Aim of the exercise:
Would you please return the lines of the entries below starting at the line that has "goes on with the next" and ending at the line that has "exec (.sysr d b) s = .next (c.after", both included, exactly as they are?

Data provided:
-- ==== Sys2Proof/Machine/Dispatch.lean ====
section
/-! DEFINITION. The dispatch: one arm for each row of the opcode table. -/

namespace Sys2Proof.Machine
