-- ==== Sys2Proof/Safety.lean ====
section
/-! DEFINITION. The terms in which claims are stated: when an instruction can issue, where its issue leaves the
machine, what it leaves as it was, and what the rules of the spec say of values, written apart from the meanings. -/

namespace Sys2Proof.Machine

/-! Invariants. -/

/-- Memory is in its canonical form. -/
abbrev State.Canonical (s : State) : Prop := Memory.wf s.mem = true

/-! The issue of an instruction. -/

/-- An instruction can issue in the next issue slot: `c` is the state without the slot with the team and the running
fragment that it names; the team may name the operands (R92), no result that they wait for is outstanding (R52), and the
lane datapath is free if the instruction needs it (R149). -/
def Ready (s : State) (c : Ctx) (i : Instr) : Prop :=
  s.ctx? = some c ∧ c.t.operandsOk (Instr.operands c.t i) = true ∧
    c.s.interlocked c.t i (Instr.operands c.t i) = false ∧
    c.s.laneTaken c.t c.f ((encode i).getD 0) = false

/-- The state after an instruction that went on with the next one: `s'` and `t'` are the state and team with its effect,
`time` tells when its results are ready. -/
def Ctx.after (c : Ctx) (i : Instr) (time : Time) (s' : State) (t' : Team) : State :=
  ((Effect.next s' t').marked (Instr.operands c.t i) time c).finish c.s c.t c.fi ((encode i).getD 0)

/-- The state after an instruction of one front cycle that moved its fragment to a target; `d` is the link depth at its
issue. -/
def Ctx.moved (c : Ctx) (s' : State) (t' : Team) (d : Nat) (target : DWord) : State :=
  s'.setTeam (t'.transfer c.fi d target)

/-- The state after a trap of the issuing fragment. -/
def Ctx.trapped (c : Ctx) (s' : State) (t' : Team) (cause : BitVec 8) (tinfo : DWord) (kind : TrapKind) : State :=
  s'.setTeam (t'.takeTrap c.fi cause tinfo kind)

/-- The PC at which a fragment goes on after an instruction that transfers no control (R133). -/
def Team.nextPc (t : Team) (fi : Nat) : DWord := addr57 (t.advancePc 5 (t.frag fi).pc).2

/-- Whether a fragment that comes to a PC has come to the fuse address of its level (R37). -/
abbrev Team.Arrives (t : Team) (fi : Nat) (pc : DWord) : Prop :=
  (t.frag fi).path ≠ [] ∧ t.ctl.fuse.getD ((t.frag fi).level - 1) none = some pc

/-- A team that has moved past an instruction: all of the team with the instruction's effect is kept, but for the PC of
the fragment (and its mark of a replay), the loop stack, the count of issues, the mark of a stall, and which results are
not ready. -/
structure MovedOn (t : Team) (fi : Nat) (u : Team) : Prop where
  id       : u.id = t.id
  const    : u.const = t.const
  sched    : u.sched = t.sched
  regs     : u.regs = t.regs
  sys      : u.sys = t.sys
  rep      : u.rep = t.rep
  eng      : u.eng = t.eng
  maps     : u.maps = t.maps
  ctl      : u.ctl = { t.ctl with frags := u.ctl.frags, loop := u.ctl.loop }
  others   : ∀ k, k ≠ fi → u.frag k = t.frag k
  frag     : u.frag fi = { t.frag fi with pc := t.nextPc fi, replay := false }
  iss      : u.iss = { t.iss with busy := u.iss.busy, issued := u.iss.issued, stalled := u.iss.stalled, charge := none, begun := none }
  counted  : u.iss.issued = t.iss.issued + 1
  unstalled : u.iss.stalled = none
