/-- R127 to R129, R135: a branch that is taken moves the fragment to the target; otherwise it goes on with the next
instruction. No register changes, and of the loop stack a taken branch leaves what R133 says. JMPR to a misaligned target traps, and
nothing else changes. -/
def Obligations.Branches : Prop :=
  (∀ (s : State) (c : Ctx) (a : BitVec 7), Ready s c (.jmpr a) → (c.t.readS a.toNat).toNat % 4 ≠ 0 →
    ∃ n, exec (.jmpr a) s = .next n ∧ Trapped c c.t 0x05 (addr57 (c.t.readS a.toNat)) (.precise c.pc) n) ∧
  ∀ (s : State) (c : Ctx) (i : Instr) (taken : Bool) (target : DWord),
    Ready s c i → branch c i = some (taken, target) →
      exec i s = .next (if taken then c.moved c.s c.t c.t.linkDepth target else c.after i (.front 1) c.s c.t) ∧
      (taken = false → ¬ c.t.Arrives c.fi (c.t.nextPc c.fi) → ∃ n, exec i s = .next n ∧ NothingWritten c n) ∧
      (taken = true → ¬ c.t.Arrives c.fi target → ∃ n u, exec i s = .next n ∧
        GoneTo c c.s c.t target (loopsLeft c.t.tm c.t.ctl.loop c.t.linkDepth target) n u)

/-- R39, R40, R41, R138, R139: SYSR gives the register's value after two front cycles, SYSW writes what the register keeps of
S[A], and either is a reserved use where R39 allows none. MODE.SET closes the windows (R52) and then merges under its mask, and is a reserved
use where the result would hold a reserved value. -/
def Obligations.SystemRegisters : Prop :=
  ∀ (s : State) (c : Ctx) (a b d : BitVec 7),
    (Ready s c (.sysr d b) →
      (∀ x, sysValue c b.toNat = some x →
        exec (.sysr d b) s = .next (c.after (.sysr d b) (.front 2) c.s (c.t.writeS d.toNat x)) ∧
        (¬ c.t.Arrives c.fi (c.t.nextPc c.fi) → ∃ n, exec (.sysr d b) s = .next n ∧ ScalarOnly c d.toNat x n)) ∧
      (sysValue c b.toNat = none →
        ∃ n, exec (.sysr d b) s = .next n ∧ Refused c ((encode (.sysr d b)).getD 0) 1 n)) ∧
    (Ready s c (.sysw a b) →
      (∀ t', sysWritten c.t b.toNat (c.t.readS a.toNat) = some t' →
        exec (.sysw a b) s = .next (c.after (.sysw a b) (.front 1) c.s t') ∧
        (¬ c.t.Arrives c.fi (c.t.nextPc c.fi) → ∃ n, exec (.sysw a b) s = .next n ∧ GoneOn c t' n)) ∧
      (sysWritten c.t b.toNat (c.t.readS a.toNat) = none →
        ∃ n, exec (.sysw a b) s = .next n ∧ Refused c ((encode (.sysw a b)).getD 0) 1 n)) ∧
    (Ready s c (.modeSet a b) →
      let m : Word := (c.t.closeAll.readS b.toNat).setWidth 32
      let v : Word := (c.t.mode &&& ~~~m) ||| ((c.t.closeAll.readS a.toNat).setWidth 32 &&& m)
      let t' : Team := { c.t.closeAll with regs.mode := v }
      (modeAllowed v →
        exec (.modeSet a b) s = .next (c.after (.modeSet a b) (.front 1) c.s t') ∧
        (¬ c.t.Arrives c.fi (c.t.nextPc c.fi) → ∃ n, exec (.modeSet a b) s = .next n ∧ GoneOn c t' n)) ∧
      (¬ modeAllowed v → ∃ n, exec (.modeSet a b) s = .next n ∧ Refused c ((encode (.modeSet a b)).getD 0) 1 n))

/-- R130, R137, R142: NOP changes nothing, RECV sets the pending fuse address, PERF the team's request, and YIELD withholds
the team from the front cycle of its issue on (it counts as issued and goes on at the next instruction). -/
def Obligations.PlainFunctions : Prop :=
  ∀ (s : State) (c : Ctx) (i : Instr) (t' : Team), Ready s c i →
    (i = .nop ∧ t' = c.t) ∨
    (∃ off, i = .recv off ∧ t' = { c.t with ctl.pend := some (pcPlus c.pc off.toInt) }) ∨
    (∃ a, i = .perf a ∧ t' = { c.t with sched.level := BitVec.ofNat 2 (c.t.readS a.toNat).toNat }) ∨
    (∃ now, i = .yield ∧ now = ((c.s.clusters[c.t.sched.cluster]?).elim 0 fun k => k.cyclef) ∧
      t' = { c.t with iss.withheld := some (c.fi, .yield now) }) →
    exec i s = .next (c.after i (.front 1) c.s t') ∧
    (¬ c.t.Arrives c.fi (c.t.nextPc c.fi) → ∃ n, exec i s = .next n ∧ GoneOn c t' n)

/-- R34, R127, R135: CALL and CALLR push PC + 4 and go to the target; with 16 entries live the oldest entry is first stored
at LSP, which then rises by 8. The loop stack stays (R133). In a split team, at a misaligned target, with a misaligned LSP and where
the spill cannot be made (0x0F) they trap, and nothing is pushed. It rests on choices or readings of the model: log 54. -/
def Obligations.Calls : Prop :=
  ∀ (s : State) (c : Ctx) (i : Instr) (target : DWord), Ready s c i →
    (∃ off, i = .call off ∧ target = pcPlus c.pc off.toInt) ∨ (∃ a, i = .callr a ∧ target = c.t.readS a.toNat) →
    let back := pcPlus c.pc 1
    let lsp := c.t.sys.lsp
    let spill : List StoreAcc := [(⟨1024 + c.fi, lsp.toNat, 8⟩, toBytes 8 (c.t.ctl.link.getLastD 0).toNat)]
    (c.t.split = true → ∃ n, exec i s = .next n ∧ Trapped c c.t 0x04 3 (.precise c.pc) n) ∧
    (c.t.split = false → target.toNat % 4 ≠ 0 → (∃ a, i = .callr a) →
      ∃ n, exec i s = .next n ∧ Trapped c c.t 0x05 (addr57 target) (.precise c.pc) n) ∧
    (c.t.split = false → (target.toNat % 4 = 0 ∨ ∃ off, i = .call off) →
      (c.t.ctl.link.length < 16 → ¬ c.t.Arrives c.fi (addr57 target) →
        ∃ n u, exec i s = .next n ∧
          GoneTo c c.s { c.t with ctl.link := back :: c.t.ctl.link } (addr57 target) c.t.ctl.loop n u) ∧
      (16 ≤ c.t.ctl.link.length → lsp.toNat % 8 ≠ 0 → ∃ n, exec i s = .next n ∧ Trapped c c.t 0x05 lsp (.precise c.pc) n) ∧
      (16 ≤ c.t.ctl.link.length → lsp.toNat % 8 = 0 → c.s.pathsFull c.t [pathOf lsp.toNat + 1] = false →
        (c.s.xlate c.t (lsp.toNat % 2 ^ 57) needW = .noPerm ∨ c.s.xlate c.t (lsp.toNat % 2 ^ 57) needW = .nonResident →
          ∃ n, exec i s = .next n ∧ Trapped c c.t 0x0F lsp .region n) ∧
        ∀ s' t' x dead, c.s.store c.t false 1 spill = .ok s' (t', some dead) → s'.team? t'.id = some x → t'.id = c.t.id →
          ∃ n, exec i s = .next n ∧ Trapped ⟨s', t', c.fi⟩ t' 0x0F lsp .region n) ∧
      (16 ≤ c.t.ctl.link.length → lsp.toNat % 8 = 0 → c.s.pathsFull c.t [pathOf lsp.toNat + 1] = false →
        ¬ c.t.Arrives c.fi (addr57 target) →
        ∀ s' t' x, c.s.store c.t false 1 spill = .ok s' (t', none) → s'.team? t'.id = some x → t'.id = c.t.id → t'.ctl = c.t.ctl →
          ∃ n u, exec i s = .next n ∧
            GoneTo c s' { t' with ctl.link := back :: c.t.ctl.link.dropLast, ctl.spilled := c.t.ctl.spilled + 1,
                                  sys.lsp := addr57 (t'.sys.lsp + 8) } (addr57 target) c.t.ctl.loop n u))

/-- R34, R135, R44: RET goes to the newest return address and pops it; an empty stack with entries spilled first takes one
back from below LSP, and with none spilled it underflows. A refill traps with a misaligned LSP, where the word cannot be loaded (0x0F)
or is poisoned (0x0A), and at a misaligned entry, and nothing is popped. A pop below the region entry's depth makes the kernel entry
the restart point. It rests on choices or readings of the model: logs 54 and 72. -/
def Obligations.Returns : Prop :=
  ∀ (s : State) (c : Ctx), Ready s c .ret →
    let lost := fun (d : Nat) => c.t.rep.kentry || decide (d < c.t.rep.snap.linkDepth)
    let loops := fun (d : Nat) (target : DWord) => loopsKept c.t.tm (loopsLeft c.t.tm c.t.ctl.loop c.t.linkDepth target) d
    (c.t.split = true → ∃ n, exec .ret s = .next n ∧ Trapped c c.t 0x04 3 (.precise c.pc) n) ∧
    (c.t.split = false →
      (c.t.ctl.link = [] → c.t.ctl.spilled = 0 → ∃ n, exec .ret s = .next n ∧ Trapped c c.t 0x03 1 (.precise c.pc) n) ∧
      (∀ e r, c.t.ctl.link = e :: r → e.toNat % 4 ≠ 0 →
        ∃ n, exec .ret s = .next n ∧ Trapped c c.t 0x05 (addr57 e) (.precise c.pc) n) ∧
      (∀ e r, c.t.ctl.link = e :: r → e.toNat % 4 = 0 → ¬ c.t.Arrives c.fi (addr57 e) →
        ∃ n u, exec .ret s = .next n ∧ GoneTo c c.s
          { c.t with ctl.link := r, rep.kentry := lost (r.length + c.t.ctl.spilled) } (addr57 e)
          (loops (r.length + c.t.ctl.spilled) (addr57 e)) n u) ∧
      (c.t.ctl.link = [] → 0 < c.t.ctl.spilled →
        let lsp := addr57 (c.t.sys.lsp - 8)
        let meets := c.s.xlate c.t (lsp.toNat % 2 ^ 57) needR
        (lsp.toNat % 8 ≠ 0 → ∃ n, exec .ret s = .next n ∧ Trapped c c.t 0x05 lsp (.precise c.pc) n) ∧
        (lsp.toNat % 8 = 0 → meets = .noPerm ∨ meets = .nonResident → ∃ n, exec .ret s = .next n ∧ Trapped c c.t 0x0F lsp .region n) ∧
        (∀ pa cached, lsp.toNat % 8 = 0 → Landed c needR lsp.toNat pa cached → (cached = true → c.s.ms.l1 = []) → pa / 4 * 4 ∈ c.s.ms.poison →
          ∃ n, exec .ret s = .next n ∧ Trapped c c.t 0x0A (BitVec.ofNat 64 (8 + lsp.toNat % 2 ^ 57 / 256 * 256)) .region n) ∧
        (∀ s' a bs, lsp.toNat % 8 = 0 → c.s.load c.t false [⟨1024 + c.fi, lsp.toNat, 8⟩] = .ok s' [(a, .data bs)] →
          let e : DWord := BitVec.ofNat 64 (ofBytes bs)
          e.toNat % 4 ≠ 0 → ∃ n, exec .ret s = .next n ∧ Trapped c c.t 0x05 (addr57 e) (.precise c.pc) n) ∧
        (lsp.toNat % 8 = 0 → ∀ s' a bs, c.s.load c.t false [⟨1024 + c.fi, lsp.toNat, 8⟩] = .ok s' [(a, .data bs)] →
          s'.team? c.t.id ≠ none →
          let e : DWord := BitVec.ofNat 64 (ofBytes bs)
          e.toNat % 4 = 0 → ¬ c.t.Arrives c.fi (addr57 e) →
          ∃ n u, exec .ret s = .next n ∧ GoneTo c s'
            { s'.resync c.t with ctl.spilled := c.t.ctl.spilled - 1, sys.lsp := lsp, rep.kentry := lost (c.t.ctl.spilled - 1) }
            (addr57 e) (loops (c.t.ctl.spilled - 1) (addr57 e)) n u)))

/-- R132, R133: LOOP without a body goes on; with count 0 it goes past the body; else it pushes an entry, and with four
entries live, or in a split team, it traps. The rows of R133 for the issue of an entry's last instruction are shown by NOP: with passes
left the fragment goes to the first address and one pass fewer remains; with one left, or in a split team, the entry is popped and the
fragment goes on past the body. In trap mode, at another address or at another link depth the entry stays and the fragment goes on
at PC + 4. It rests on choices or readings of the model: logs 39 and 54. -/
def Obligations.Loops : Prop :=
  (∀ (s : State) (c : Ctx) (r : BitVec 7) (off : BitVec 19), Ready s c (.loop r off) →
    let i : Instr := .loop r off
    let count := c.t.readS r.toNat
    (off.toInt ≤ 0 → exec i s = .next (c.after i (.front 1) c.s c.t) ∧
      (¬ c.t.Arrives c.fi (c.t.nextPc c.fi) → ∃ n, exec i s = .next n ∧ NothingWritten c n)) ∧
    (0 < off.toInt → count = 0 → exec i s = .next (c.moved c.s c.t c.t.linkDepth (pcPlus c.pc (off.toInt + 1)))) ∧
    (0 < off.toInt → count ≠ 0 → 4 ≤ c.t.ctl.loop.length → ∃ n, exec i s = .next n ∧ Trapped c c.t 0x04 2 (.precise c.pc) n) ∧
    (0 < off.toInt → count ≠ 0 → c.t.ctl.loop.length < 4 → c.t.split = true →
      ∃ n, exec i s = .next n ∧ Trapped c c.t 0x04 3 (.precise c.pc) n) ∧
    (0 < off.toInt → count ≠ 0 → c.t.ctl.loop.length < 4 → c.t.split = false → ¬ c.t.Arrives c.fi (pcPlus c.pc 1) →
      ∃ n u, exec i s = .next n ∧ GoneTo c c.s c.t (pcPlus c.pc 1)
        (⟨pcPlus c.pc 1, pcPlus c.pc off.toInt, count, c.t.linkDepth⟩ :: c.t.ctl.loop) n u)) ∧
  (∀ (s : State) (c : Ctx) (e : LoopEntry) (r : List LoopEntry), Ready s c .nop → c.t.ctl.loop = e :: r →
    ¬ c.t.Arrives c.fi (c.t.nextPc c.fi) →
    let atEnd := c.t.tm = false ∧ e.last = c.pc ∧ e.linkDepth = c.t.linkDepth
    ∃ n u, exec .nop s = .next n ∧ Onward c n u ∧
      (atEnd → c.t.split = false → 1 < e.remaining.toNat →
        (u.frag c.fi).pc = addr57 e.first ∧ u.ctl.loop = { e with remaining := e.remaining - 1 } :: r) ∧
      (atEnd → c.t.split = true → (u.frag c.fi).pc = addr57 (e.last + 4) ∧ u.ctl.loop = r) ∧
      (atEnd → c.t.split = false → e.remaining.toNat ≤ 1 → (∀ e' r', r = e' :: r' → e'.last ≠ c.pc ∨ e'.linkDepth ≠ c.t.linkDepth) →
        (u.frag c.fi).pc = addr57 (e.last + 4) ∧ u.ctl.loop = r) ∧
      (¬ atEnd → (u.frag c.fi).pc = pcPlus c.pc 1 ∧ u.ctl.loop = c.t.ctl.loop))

Exercise answer:
/-- R127 to R129, R135: a branch that is taken moves the fragment to the target; otherwise it goes on with the next
instruction. No register changes, and of the loop stack a taken branch leaves what R133 says. JMPR to a misaligned target traps, and
nothing else changes. -/
def Obligations.Branches : Prop :=
  (∀ (s : State) (c : Ctx) (a : BitVec 7), Ready s c (.jmpr a) → (c.t.readS a.toNat).toNat % 4 ≠ 0 →
    ∃ n, exec (.jmpr a) s = .next n ∧ Trapped c c.t 0x05 (addr57 (c.t.readS a.toNat)) (.precise c.pc) n) ∧
  ∀ (s : State) (c : Ctx) (i : Instr) (taken : Bool) (target : DWord),
    Ready s c i → branch c i = some (taken, target) →
      exec i s = .next (if taken then c.moved c.s c.t c.t.linkDepth target else c.after i (.front 1) c.s c.t) ∧
      (taken = false → ¬ c.t.Arrives c.fi (c.t.nextPc c.fi) → ∃ n, exec i s = .next n ∧ NothingWritten c n) ∧
      (taken = true → ¬ c.t.Arrives c.fi target → ∃ n u, exec i s = .next n ∧
        GoneTo c c.s c.t target (loopsLeft c.t.tm c.t.ctl.loop c.t.linkDepth target) n u)

/-- R39, R40, R41, R138, R139: SYSR gives the register's value after two front cycles, SYSW writes what the register keeps of
S[A], and either is a reserved use where R39 allows none. MODE.SET closes the windows (R52) and then merges under its mask, and is a reserved
use where the result would hold a reserved value. -/
def Obligations.SystemRegisters : Prop :=
  ∀ (s : State) (c : Ctx) (a b d : BitVec 7),
    (Ready s c (.sysr d b) →
      (∀ x, sysValue c b.toNat = some x →
        exec (.sysr d b) s = .next (c.after (.sysr d b) (.front 2) c.s (c.t.writeS d.toNat x)) ∧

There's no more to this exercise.